Here are some questions that a newbie like me would find really useful:
* How much will it cost to develop a widget like this?
* Can I get anchor text links when somebody embeds my widget?
* Will the widget funnel PageRank?
Thanks,
First, I conducted a small test: I looked at Digg's web widget and saw anchor text "Powered by Digg's Users" So I typed this into the search engine and the first page that was returned was the same page that this anchor text is linking to. Now I have a proof that anchor text in widgets helps...I'm not very technical so I suspected that my test could be flawed, so...

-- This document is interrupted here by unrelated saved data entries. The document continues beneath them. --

-- ==== Sys2Proof/Tests/Slice0.lean ====
section
/-! SUPPORT. Tests with expected values from the spec (95_test_vectors.md, the encodings of 30_encoding.md), the
smoke test of WellFormed, and for each statement that has hypotheses a witness that meets them. -/

namespace Sys2Proof.Tests

open Sys2Proof.Machine

/-! ### Helpers -/

/-- The ASCII codes of a text, as the spec's LOADS takes them. -/
def codes (t : String) : List Byte := t.toList.map fun c => BitVec.ofNat 8 c.toNat

/-- The stub HZERO: 32 zero bytes for every argument (95_test_vectors.md). -/
def hzero : HashPort := .table [] (Vector.replicate 32 0)

/-- The reference configuration with HASH = HZERO, just after reset. -/
def idleState : State := { State.reset with cfg := { Config.reference with hash := hzero } }

/-- The same block with an input written and IN_LEN set. -/
def loaded (inp : List Byte) : State :=
  { idleState with inBuf := Memory.writeBytes [] 0 inp, inLen := BitVec.ofNat 16 inp.length }

/-- The same block with a command accepted on that input. -/
def running (op : Operation) (wait : Nat) (inp : List Byte) : State :=
  { loaded inp with eng := .busy op wait }

/-- The same block without the checksum validator, OUT_CAP = 88 (program P5). -/
def uncheckedBlock : State :=
  { idleState with cfg := { idleState.cfg with ckPresent := false, outCap := 88 } }

/-- A property of the next state, false where the machine stops. -/
def answers (o : Host.Outcome State Fault Refusal) (p : State → Bool) : Bool :=
  match o with
  | .next t => p t
  | .fault _ => false
  | .refused _ => false

/-- The block shows a result: DONE, ERR = 0, and the bytes of OUT_BUF[0 .. OUT_LEN). -/
def shows (out : List Byte) (t : State) : Bool :=
  statusWord t == 0x00000002 && outputBytes t == some out

/-! ### WellFormed and decoding -/

/-- R57: without the checksum validator CENCODE and CDECODE are ill-formed. -/
theorem test_wf_refuses_cencode : Instr.wf false .cencode = false ∧ Instr.wf true .cencode = true := by decide
theorem test_wf_refuses_cdecode : Instr.wf false .cdecode = false ∧ Instr.wf true .cdecode = true := by decide

/-- The words of 30_encoding.md rules R56 to R58, OP in bits 2 to 0, the other 29 bits zero. -/
theorem test_decode_nop : decodeTableWord 32 0b00000000000000000000000000000000 = some .nop := by decide
theorem test_decode_encode : decodeTableWord 32 0b00000000000000000000000000000001 = some .encode := by decide
theorem test_decode_decode : decodeTableWord 32 0b00000000000000000000000000000010 = some .decode := by decide
theorem test_decode_cencode : decodeTableWord 32 0b00000000000000000000000000000011 = some .cencode := by decide
theorem test_decode_cdecode : decodeTableWord 32 0b00000000000000000000000000000100 = some .cdecode := by decide

/-- 95_test_vectors.md section 2.4: 5, 6, 7, reserved bit 3 and reserved bit 31 are illegal. -/
theorem test_decode_illegal :
    ([0x5, 0x6, 0x7, 0x8, 0x80000001].map (decodeTableWord 32)) = [none, none, none, none, none] := by decide

/-- The step runs the table's word as the first command after reset: ENCODE of the empty input is accepted. -/
theorem test_first_step_runs_encode :
    answers (step (State.reset.withFetchWord 32 1)) (fun t => t.busy && t.port.isEmpty) = true := by decide

/-! ### Commands, one step each (95_test_vectors.md sections 2.1 to 2.4) -/

/-- Section 2.4 row 1: NOP leaves STATUS = 0x00000002 and OUT_LEN = 3. -/
theorem test_nop_keeps_done : answers (exec .nop { idleState with done := true, outLen := 3 })
    (fun t => statusWord t == 0x00000002 && t.outLen == 3) = true := by decide

/-- Section 2.4: a CMD write while BUSY is dropped, STATUS = 0x00000101. -/
theorem test_nop_while_busy : answers (exec .nop (running .encode 1 []))
    (fun t => statusWord t == 0x00000101) = true := by decide

/-- Section 2.4: IN_LEN = 65 > IN_CAP = 64 gives STATUS = 0x00000052 at once. -/
theorem test_encode_length_error : answers (exec .encode { idleState with inLen := 65 })
    (fun t => statusWord t == 0x00000052 && t.outLen == 0) = true := by decide

/-- Section 2.1: 00 01 09 encodes to "15a". -/
theorem test_encode_vector : answers (complete (running .encode 0 [0x00, 0x01, 0x09]))
    (shows (codes "15a")) = true := by decide

/-- Section 2.2: "11z1" decodes to 00 00 0C EA: a '1' after a non-'1' is the digit 0. -/
theorem test_decode_vector : answers (complete (running .decode 0 (codes "11z1")))
    (shows [0x00, 0x00, 0x0C, 0xEA]) = true := by decide

/-- Section 2.2: "z0" fails on its last character, STATUS = 0x00000012. -/
theorem test_decode_invalid : answers (complete (running .decode 0 (codes "z0")))
    (fun t => statusWord t == 0x00000012 && t.outLen == 0) = true := by decide

/-- Section 2.3: with HZERO, 01 02 03 gives "3DUyTaPdy". -/
theorem test_cencode_vector : answers (complete (running .cencode 0 [0x01, 0x02, 0x03]))
    (shows (codes "3DUyTaPdy")) = true := by decide

/-- Section 2.4: without the checksum validator CENCODE is illegal, STATUS = 0x00000042. -/
theorem test_cencode_absent : answers (exec .cencode uncheckedBlock)
    (fun t => statusWord t == 0x00000042) = true := by decide

/-- Section 2.3: with HZERO, "3DUyTaPdy" gives 01 02 03. -/
theorem test_cdecode_vector : answers (complete (running .cdecode 0 (codes "3DUyTaPdy")))
    (shows [0x01, 0x02, 0x03]) = true := by decide

/-- Section 2.3: "3DUyTaPdz" is a mismatch (0x32), and "5R" is too short (0x22). -/
theorem test_cdecode_failures :
    answers (complete (running .cdecode 0 (codes "3DUyTaPdz"))) (fun t => statusWord t == 0x00000032) = true ∧
    answers (complete (running .cdecode 0 (codes "5R"))) (fun t => statusWord t == 0x00000022) = true := by decide

/-! ### Pure vectors, the checksum's byte order, and the bounds -/

/-- Section 2.1: four bytes FF reach MAXENC(4) = 6 characters, "7YXq9G". -/
theorem test_encode_longest : b58encode [0xFF, 0xFF, 0xFF, 0xFF] = codes "7YXq9G" := by decide

/-- R80 and R81: entries of the two tables. -/
theorem test_max_enc : maxEnc 0 = 0 ∧ maxEnc 1 = 2 ∧ maxEnc 10 = 14 ∧ maxEnc 68 = 93 :=
  ⟨by decide, by decide, by decide, by decide⟩
theorem test_max_dec : maxDec 3 = 3 ∧ maxDec 4 = 3 ∧ maxDec 64 = 47 ∧ maxDec 96 = 71 :=
  ⟨by decide, by decide, by decide, by decide⟩

/-- A digest of 32 bytes that starts with the four given bytes. -/
def digestOf (a b c d : Byte) : Digest := ⟨#[a, b, c, d] ++ Array.replicate 28 0, by simp⟩

/-- Section 2.3 [from general knowledge, not in source]: a double hash of the empty payload that starts with
5D F6 E0 E2 gives "3QJmnh". The table returns it for the 32 bytes of the first digest and nothing else. -/
theorem test_checksum_order :
    let h := hashOf (.table [([], digestOf 1 2 3 4), ((digestOf 1 2 3 4).toList, digestOf 0x5D 0xF6 0xE0 0xE2)]
      (digestOf 0 0 0 0))
    chkEncode h [] = codes "3QJmnh" := by decide

/-! ### The bus, one step each (95_test_vectors.md sections 2.4 and 2.5) -/

/-- The data of the last read, or none where the last answer was something else. -/
def lastData (t : State) : Option Word :=
  match t.log with
  | .data v :: _ => some v
  | _ => none

theorem test_read_caps : answers (step { idleState with port := [lineRead idleState.cfg 0x010] })
    (fun t => lastData t == some 0x00010040) = true := by decide

theorem test_read_outcap : answers (step { idleState with port := [lineRead idleState.cfg 0x014] })
    (fun t => lastData t == some 0x00000060) = true := by decide

/-- `W 0x008, 0xABCD0003` stores 3. -/
theorem test_write_in_len : answers (step { idleState with port := [lineWrite idleState.cfg 0x008 0xABCD0003] })
    (fun t => t.inLen == 3) = true := by decide

/-- `W 0x1000, 0x44434241` stores 41 42 43 44. -/
theorem test_write_in_buf :
    answers (step { idleState with port := [lineWrite idleState.cfg 0x1000 0x44434241] })
      (fun t => t.inBuf == [(0, 0x41), (1, 0x42), (2, 0x43), (3, 0x44)]) = true := by decide

/-- `W 0x1040` lies at or beyond IN_CAP = 64: nothing changes. -/
theorem test_write_beyond_in_cap :
    answers (step { idleState with port := [lineWrite idleState.cfg 0x1040 0x11223344] })
      (fun t => t.inBuf.isEmpty && !t.werr) = true := by decide

/-- `R 0x2060` lies at or beyond OUT_CAP = 96: it reads 0. -/
theorem test_read_beyond_out_cap : answers (step { idleState with port := [lineRead idleState.cfg 0x2060] })
    (fun t => lastData t == some 0) = true := by decide

/-- Section 2.4: STATUS = 0x00000112, `W 0x004, 0x00000002` gives 0x00000110. -/
theorem test_status_write_clears_done :
    answers (step { idleState with
        done := true, werr := true, err := .failed .invalidCharacter
        port := [lineWrite idleState.cfg 0x004 0x00000002] })
      (fun t => statusWord t == 0x00000110) = true := by decide

/-- Section 2.4: `UnwrittenInput` at the completion of a command whose input byte 0 was never written. -/
theorem test_unwritten_input : step { running .encode 0 [] with inLen := 1 } = .fault .unwrittenInput := by rfl

/-- Section 2.4: reset while BUSY: STATUS = 0, IN_LEN = 0, OUT_LEN = 0, ENG = IDLE. -/
theorem test_reset_while_busy : answers (step { running .decode 5 (codes "5Q") with port := [.reset] })
    (fun t => statusWord t == 0 && t.inLen == 0 && t.outLen == 0 && !t.busy && t.inBuf.isEmpty) = true := by decide

/-- Program P1: LOADB 00 01 09 is the one line `W 0x1000, 0x00090100`. -/
theorem test_loadb_words : loadBytes idleState.cfg [0x00, 0x01, 0x09] =
    [lineWrite idleState.cfg 0x1000 0x00090100] := by decide

/-! ### Witnesses: each statement's hypotheses are met by a concrete state -/

theorem idle_legal : configLegal idleState.cfg = true := by decide

/-- A finished command with a one-byte result, its next event a read of OUT_BUF. -/
def finishedState : State :=
  { idleState with done := true, outLen := 1, outBuf := [(0, 0x31)], port := [lineRead idleState.cfg 0x2000] }

theorem running_invariant : Invariant (running .cdecode 2 (codes "1")) := by
  constructor <;> first | decide | (intro op w h; decide +revert) | (intro _ _ _ _; rfl)

theorem finished_invariant : Invariant finishedState := by
  constructor <;> first | decide | (intro op w h; cases h)

theorem witness_decode_ok : ∃ ck w i, decodeCmd ck w = .ok i ∧ i.wf ck = true := ⟨false, 2, .decode, rfl, rfl⟩

theorem witness_illegal_words : ∃ (w : Word) (s : State) (e : IllegalWord), s.busy = false ∧ decodeCmd s.cfg.ckPresent w = .error e :=
  ⟨3, uncheckedBlock, .noChecksumUnit, rfl, rfl⟩

theorem witness_illegal_words_busy : ∃ (w : Word) (s : State) (e : IllegalWord), s.busy = true ∧ decodeCmd s.cfg.ckPresent w = .error e :=
  ⟨0x80000001, running .encode 1 [], .reservedBits, rfl, rfl⟩

theorem witness_nop : idleState.busy = false ∧ (running .encode 1 []).busy = true ∧
    (0x8 : Word).extractLsb' 0 3 = 0 ∧ (0x8 : Word).extractLsb' 3 29 ≠ 0 := by decide

theorem witness_busy : (running .encode 1 []).busy = true := by decide

/-- IN_LEN = IN_CAP is accepted. -/
theorem witness_accepted : ∀ p ∈ startingCommands, ({ idleState with inLen := 64 } : State).busy = false ∧
    ({ idleState with inLen := 64 } : State).inLen.toNat ≤ idleState.cfg.inCap ∧
    p.1.wf idleState.cfg.ckPresent = true := by decide

/-- IN_LEN = IN_CAP + 1 is too long, and a checked command is absent where CK_PRESENT = 0. -/
theorem witness_acceptance_error : (∀ p ∈ startingCommands, p.1.wf idleState.cfg.ckPresent = true ∧
      idleState.cfg.inCap < ({ idleState with inLen := 65 } : State).inLen.toNat) ∧
    Instr.wf uncheckedBlock.cfg.ckPresent .cdecode = false ∧ uncheckedBlock.busy = false ∧
    decodeCmd idleState.cfg.ckPresent 7 = .error .reservedOp ∧ 95 < idleState.cfg.outCap := by
  refine ⟨by decide, by decide, by decide, rfl, by decide⟩

/-- An accepted command may carry any prescribed latency, and one running with two host steps to wait and two events
at the port, neither of them reset, meets the premises of both the single step and the run. -/
theorem witness_latency : idleState.busy = false ∧ configLegal idleState.cfg = true ∧
    ∃ s : State, s.cfg = idleState.cfg ∧ s.eng = .busy .encode (1 + 1) ∧ s.port = lineWait :: [lineRead s.cfg 4] ∧
      2 ≤ s.port.length ∧ Event.reset ∉ s.port ∧ lineWait ≠ .reset :=
  ⟨rfl, by decide, { running .encode 2 [0x39] with port := [lineWait, lineRead idleState.cfg 4] }, rfl, rfl, rfl,
    by decide, by decide, by decide⟩

/-- Its first step is the poll, which leaves the command running with one host step less. -/
theorem test_latency_is_waited :
    answers (step { running .encode 2 [0x39] with port := [lineWait, lineRead idleState.cfg 4] })
      (fun t => decide (t.eng = .busy .encode 1) && !t.done) = true := by decide

theorem witness_frame : ∃ t wait, exec .decode (loaded [0x31]) = .next t ∧ t.eng = .busy .decode wait ∧
    (loaded [0x31]).eng = .idle := ⟨_, _, rfl, rfl, rfl⟩

theorem witness_frame_unaccepted : exec .nop idleState = .next idleState ∧ idleState.busy = false := ⟨rfl, rfl⟩

theorem witness_results : configLegal (loaded [0x31]).cfg = true ∧ (loaded [0x31]).cfg.ckPresent = true ∧
    (loaded [0x31]).busy = false ∧ (loaded [0x31]).inLen.toNat ≤ (loaded [0x31]).cfg.inCap ∧
    inputBytes (loaded [0x31]) = some [0x31] := by decide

I researched this topic a little more and found this: [seomoz.org...] which confirmed that they work. But It also mentions some websites that were penalized for spamming this technique, but I'm not gonna spam it. My widget is gonna be relevant to my topic and the anchor text definitely gonna be relevant to what I talk about in my website.
So, is this the most powerful and easiest way to get lots of links with great anchor text? To me, so far, it seems that it is! But why does the search engine value this anchor text? The Javascript file that produces this anchor text is hosted on the same domain that is being linked to in the widget. Shouldn't this fact alone devalue this anchor text?